Protein interactions are a key building block of biological networks controlling the flow of information, energy, and metabolites. The engineering of multi-protein systems is, therefore, an important, but a currently underexplored, area of synthetic biology. I outline a protein systems engineering framework that uses protein-protein interactions as its basic building block. The systematic combination of protein docking and molecular dynamics simulations revealed considerable complexity already in the simple binding of two proteins. Nevertheless, this complexity was tamed experimentally through the recombination of flexibly connected interaction modules. Following this strategy, carefully chosen or computationally designed helper modules amplified and "normalized" the real-time detection of protein binding events (hiFRET). This now opens the door to the construction of genuine protein computation circuits with various applications from cheap CRISPR-based DNA biosensors to smart biologicals for cell therapy.
Currently, such bioengineering is held back a large gap between our very limited capacity to experimentally characterize biological building blocks or actual designs, on the one hand, and a wealth of candidate parts and hypothetical designs suggested by bioinformatic analysis or modeling, on the other hand. I propose a novel research platform that bridges this gap by integrating robotic DNA assembly with cell-free expression, microfluidics, and advanced interaction sensors. This platform will not only enable rapid protein circuit engineering but will also be geared towards metagenome-scale characterization of enzymatic activities as well as the combinatorial assembly of biosynthesis pathways for drug screening or metabolic prototyping.

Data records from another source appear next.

-- ==== Sys2Proof/Syntax.lean ====
section
/-!
DEFINITION. Syntax.lean: the commands of the block, one constructor per row of spec/opcode_table.json, in its order.
The operands are what the row's event or instruction carries; what the spec leaves to the outside world (a failing parity
check, a measured value, what a driver wrote before a doorbell) is an operand too.
-/
namespace Sys2Proof
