-- ==== Sys2Proof/Machine/Regs.lean ====
section
/-!
DEFINITION. Machine/Regs.lean: every register and counter that the register maps of the spec name: its BAR0 offset, how it
repeats, its width, the modes that accept a direct write, its fields with their access codes (Table 0.5) and reset values.
`Reg.row` is written from the register tables at the end of each chapter (R96, R140, R179, R202, R230, R266, R290, R325,
R349, R378, R397, R416, R448, R466, R482); the doorbell page of Table 13.3 lies in BAR2 and is not here.
-/
namespace Sys2Proof.Machine

/-- Access codes of Table 0.5 (R6); RWS is stored as `rw`. -/
inductive Acc | ro | rw | w1c | rc | wo | rwl
  deriving DecidableEq, Repr

/-- Which modes accept a direct write (the register's line, else its block's rule). -/
inductive WMode | cfg | every | drydock | moored | unfence | ch0 | never
  deriving DecidableEq, Repr

/-- One field of a register map: its low bit, its length, its access code and its reset value. -/
structure FieldSpec where
  lo : Nat
  len : Nat
  acc : Acc
  reset : Nat
  deriving DecidableEq, Repr

/-- The registers, one name per line of the register maps. -/
inductive Reg
  | quayPilotCtrl | quayPilotStatus | quayParsePolicy | quayCntParseDepth | quayCntParseLen | quayCntParseBudget
  | quayCntProgramFault | quayCntFragFirst | quayCntFragHit | quayCntFragNofirst | quayCntFragTblFull | quayCntNoDest
  | quayFragStatus | quayFragFlush | quayBwCfg | quayBwChan | quayBwPass | quayBwRefuse | tblGenStatus | tblGenInflight0
  | tblGenInflight1 | tblDesc | tblEmPart | tblEmSeed | tblEmStatus | tblLpmStatus | tblRange | tblHashSeed | tblHashFunc
  | tblLearnCfg | tblLearnChan | tblCntEmFull | tblCntStashIns | tblCntLpmFull | tblCntLearnPosted | tblCntLearnSuppressed
  | tblCntLearnDropped | tblCntAged | tblCntParity | tblCntRepaired | tblCntUnrepaired | tblCntZoneDenied | ledgerCfg
  | ledgerStatus | ledgerSeedSlice | ledgerSeedTable | ledgerRegionA | ledgerRegionB | ledgerRehashRate | ledgerPolicy
  | ledgerExportChan | ledgerAgeProfile | ledgerProg | ledgerProgSlice | ledgerLibParam | ledgerLibSeq | ledgerMeterProfile
  | ledgerSliceStatus | ledgerSliceRecords | ledgerCntHit | ledgerCntMiss | ledgerCntNew | ledgerCntNoroom | ledgerCntAltRead
  | ledgerCntAged | ledgerCntParity | ledgerCntMigrated | ledgerCntExportDropped | ledgerCntProgramFault | egrMirrorCfg
  | egrMirrorDest | egrCntTx | egrCntProgDrop | egrCntProgramFault | egrCntStripInvalid | egrCntTooLong | egrCntCsumSkipped
  | egrCntCfSkipped | egrCntRecirc | egrCntPruned | egrCntCopies | egrMirrorCntReq | egrMirrorCntTaken | bufPoolCfg
  | bufPoolStatus | bufSharedStatus | bufHbmPool | bufPgCfg | bufPgHdrm | bufQUsed | bufQCfg | bufCntPoolEmpty
  | bufCntSpill | bufCntPromoted | bufCntQThreshold | bufCntHdrmOverflow | bufCntNotOwner | bufCntAlreadyFree | bufCntSealUnchecked
  | bufCntReadIdle | tmQMap | tmSubNode | tmSvcNode | tmShaperProfile | tmMeterProfile | tmPortCfg | tmPortCfg2
  | tmPortStatus | tmClassCfg | tmClassCbs | tmGclStatus | tmCntDropPortDown | tmCntFlushed | tmCntAge | tmCntTooLong
  | tmCntWindowPassed | tmCntGateLate | tmCntGclStep | tmCntGclChange | tmCntSelected | tmAgeProfile | tmLatCfg
  | tmLatCount | tmLatMin | tmLatMax | tmLatSum | tmLatBin | tmCntQDisabled | tmCntQPortMismatch | tmCntMeterSweep
  | portPbMode | portCfg | portFlowctl | portPfcWd | portLpi | portPreempt | portStatus | portMac | portFfGroup
  | portFfMember | portEvtChan | portCntRxOctets | portCntRxFrames | portCntRxMcast | portCntRxBcast | portCntRxFcs
  | portCntRxRunt | portCntRxOversize | portCntRxStaging | portCntRxCtlDiscard | portCntRxPause | portCntRxPfc
  | portCntTxOctets | portCntTxFrames | portCntTxPause | portCntTxPfc | portCntTxAborted | portCntFecCorr | portCntFecUncorr
  | portCntRxLpi | portCntTxLpi | portCntPfcStorm | portCntStormDrop | portCntFragments | portCntLinkDown | portCntRxModeDiscard
  | timeTbCfg | timeTbServo | timeTbHold | timeTbStatus | timeTbRate | timeTbOffset | timeTbPdelay | timeTbAsym
  | timeTbNow | timeTlNow | timeXgCfg | timeXgNominal | timePortCfg | timePortCal | timePortKtx | timeTxtsData
  | timeTxtsStatus | timePpsOut | timePpsIn | timePpsInLast | timeDpllCfg | timeDpllPrio | timeDpllStatus | timeRclkSel
  | timeSynceTx | timeEvtChan | timeTxtsChan | timeCntMeas | timeCntMeasStale | timeCntJump | timeCntStep | timeCntPathStep
  | timeCntIsolated | timeCntTxtsLost | timeCntTxtsFlushed | timeCntHeldFull | timeCntPredictErr | cmdCfg | cmdEngineStatus
  | cmdEngineCtl | cmdMcLog | cmdCh0Cfg | cmdCh0RingBase | cmdCh0CqBase | cmdChState | cmdChProgress | cmdUcInfo
  | cmdUcMatch | cmdEvtChan | cmdTugCq | cmdCntExec | cmdCntMc | cmdCntSliceTrap | cmdCntParkFull | cmdCntStaleDb
  | cmdCntBadDb | cmdCntCloseDrop | cmdCntEvtDropped | tugCoreCfg | tugCoreStatus | tugCcntCfg | tugCcntStatus
  | tugTaskState | tugMboxCfg | tugExqCfg | tugTbaseDefault | tugSyswdCfg | tugCntCollision | tugCntMboxRefused
  | tugCntExqDropped | tugCntExqNobuf | tugCntCoreReset | tugCntSyswdBad | tugCntEccCorr | pmcCntCfg | pmcCntAddr
  | pmcCntValue | pmcCntShadow | pmcSnapshot | pmcSampleCfg | pmcSampleHead | pmcSampleTail | pmcCntCollision | pmcCntSampleLost
  | hostErrStatus | hostErrMask | hostErrVec | hostDmaCfg | hostChErr | hostChCntEntries | hostChCntNoDesc | hostChCntDropped
  | hostChCntBadDesc | hostCntBar4Outside | logCfg | logStatus | logSrcCap | logZoneCap | logDriveCfg | logDriveStatus
  | logPartStatus | logCntRecords | logCntLost | logCntSealed | logCntRetired | logCntRelocated | logCntNoPart
  | sysMode | sysStatus | sysHborCause | sysReset | sysDrydockCtl | sysDrydockStatus | sysDrydockPort | sysCntSlackDiscard
  | hborCfg | hborStatus | hborPortCfg | hborGclHdr | hborGcl | hborEntry | hborRed | hborCntDrainDrop | hborCntAbandoned
  | hborCntCfSkipped | hborCntRx | hborCntMiss | hborCntOversize | hborCntDiscard | hborCntQfull | hborCntNobuf
  | hborCntTooLong | hborCntTx | rasMcPolicy | rasMcStatus | rasMcLog | rasSealCfg | rasEvtChan | rasCntCorr | rasCntSealFail
  | rasCntEvtDropped | sealCfg | sealPoly | sealSrc | sealCtl | sealData | sealFold | sealRunning | sealExpect
  | sealResult | secStatus | secArbAdvance | secOwnerProg | secAttNonce | secAttCtl | secCntRefused | sysTemp | sysAvs
  | sysStrap
  deriving DecidableEq, Repr

/-- A register's line: offset of element 0, (stride, count) of each index, width in bits, write modes, whether the
index counts ports by block slot (R290), and the fields. -/
structure RegRow where
  base : Nat
  dims : List (Nat × Nat)
  width : Nat
  wmode : WMode
  portIx : Bool
  fields : List FieldSpec
  deriving DecidableEq, Repr

/-- A named field of a register. -/
structure Fld where
  reg : Reg
  lo : Nat
  len : Nat
  deriving DecidableEq, Repr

Raik Grünberg is a synthetic biologist with roots in computational biophysics and experimental protein design. After studying Biochemistry at the University of Leipzig (Germany), Raik performed his Ph.D. in biophysics at the EMBL in Heidelberg (Germany) and the Pasteur Institute in Paris on the automated modeling and atomic-detail simulation of protein complexes. This resulted in a widely quoted mechanistic model of protein-protein binding and pushed the boundary of what was considered technically feasible in protein-protein docking. As a postdoc at the Center for Genomic Regulation (CRG) in Barcelona, he entered the emerging field of synthetic biology and set the groundwork for the experimental design of synthetic protein systems. He then took up a research associate position at the University of Montreal (Canada) where he started up a new protein synthetic biology lab and sub-group. He is currently offering consulting services on the robotic automation of molecular and synthetic biology workflows and is a visiting researcher at KAUST.
Raik has received a Boehringer Ingelheim Foundation Ph.D. fellowship and Marie Curie as well as Human Frontier Science Program (HFSP) postdoctoral fellowship awards. Raik is co-founder and editor of the Synthetic Biology Open Language (SBOL), an international effort connecting key industry and academic players to set standards for an emerging tool stack of automated biological design. Typical for his role at the interface of computational and experimental bioengineering, he is also serving as the chair of the iGEM software track.